R.G. Barry Corp., best known for the Dearfoams slipper brand, has agreed to be acquired for an estimated $215 million by Mill Road Capital, the Greenwich, CN.-based private equity firm that proposed buying it in September.
The merger will result in R.G. Barry becoming a wholly-owned subsidiary of a newly-formed corporation controlled by Mill Road. Besides the Dearfoam's slipper brand, the company owns Baggallini handbags, totes and travel accessories,  and Foot Petals premium insoles and comfort products.

Mill Road, already an 9.8 percent shareholder, will acquire all outstanding shares for $19, an 18 percent premium over the 30-day average stock price prior to the firm’s initial proposal in September. It also is 67 percent higher than the company’s 52-week low prior to the proposal and 6 percent higher than the 52-week high for that period.
“Mill Road has a clear understanding of our vision for the business,” said R.G. Barry’s CEO Greg Tunney in a press release. “As a privately-held company, we expect to continue to invest in the long-term growth and acquisition strategies that we believe will propel R.G. Barry brands into a true leader in the accessories marketplace. We look forward to this partnership.”

Mill Road Managing Director Scott Scharfman said, “We have great confidence in the outstanding senior management team led by Greg Tunney and believe in their ability to successfully implement the long-term strategic plan,”
The merger agreement was unanimously approved by R.G. Barry’s board of directors. It’s expected to close in the third quarter.

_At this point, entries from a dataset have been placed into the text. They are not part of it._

-- ==== Sys2Proof/Machine/Stoker.lean ====
section
/-! DEFINITION. The Stoker's other packets and commands (R210, R215, R216, R324, R326, R336, R339, R343, R344, R362, R391,
R405, R432, R444): NOP, INVAL, SIGNAL, WAITV, QUEUE, GENADV, XFER, ASPACE, WINDOW, FIRMWARE, ABORT, and the exchange of
roles. -/
namespace Sys2Proof.Machine

/-- NOP_PACKET (R326): completes at once. -/
def execNopPacket (queue : Nat) (s : State) : Host.Outcome State Fault Refusal :=
  .next (s.quickPacket queue (fun p => p.type == 0) fun _ s => s)

/-! ## Invalidation -/

/-- Whether a cached translation overlaps a range of an address space. -/
def TlbEntry.inRange (e : TlbEntry) (asid va len : Nat) : Bool := e.asid == asid && e.va < va + len && va < e.va + e.size

/-- The dies that have not confirmed a started packet (R215). -/
def Queue.setUnconfirmed (q : Queue) (num : Nat) (dies : List Nat) : Queue :=
  { q with started := q.started.map fun y => if y.num = num then { y with unconfirmed := dies } else y }

/-- INVAL (R215): the packet starts, the range leaves every cache of the module, and every die has to confirm it. -/
def execInval (queue : Nat) (s : State) : Host.Outcome State Fault Refusal :=
  .next (s.withPacket queue (fun p => p.type == 2) fun q p s =>
    ((s.beginPacket queue q p 0).onQueue queue fun r => r.setUnconfirmed q.next (List.range 8)).dropTlb (fun _ => true) (fun _ => true) fun e => e.inRange (p.val 0) (p.val 1) (p.val 2))

/-- A core's warps and commands once an INVAL that covers an address range has completed (R362, R391, R405): those of the
launches of the space that wait in the range go on. -/
def Core.release (c : Core) (mine : Nat → Bool) (hit : Nat → Bool) : Core :=
  let waits := fun (w : Option Word) => match w with | some va => hit va.toNat | none => false
  { c with
    warps := c.warps.map fun x => (x.1, if mine x.2.launch then
      let w := { x.2 with exitDecs := x.2.exitDecs.map fun (d : ExitDec) => if hit d.join.toNat then { d with waiting := false } else d }
      match w.park with
      | some (.xlate va) => if hit va.toNat then { w with park := none } else w
      | _ => w
      else x.2)
    copyq := c.copyq.map fun x => if mine x.launch && waits x.waiting then { x with waiting := none } else x
    stackq := c.stackq.map fun x => if mine x.launch && waits x.waiting then { x with waiting := none } else x }

/-- A launch whose walkers or Stoker waited in the range goes on (R444, R445). -/
def Launch.release (l : Launch) (mine : Nat → Bool) (hit : Nat → Bool) : Launch :=
  let waits := fun (w : Option Word) => match w with | some va => hit va.toNat | none => false
  { l with
    walkers := l.walkers.map fun x => (x.1, if waits x.2.waiting then { x.2 with waiting := none } else x.2)
    waiting := if waits l.waiting then none else l.waiting
    savedCores := l.savedCores.map fun x => { x with content := x.content.release mine hit } }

The merger agreement permits R.G. Barry to solicit alternative acquisition proposals from third parties through May 31, and R.G. Barry intends to do so under the direction of the Board and with the assistance of its financial advisor, Peter J. Solomon Co.

R.G. Barry also released its third-quarter results, which included a 1.3 percent increase in net sales to $26.1 million. Net earnings grew 66.1 percent to $2.6 million, or 22 cents a share, although the latest period included a $2.4 million non-taxable gain related to the death benefit of insurance policies on the life of former Chairman, Gordon Zacks, who died Feb. 1.

Gross margins eroded to 44.1 percent compared to 45.9 percent one year ago. SG&A expenses of $11.4 million were up nearly 19 percent, primarily as a result of the company's continuing investment in long-term growth initiatives and costs related to the merger transaction.

In the Footwear segment, quarterly sales were $16.6 million compared with $16.4 million one year ago. Footwear gross margins decreased by 60 basis points to 39.4 percent; and gross profit remained relatively flat on a year-over-year dollar basis at $6.5 million. Third quarter operating profit decreased $0.3 million, reflecting fluctuations in a broad range of expenses.

In the Accessories segment, sales rose 1.2 percent to $9.5 million. Quarterly operating profit decreased by $1.6 million versus last year to $0.2 million, reflecting a 390 basis point drop in gross margin.

Tunney concluded, “The greatest test our business faces continues to be identifying and retaining profitable top-line growth in existing segments while adding new, category-appropriate drivers in other parts of the accessories universe. We remain committed to investing for the long-term in the people, platforms and strategies that will make that growth possible at a faster and more sustainable rate than we currently are achieving.”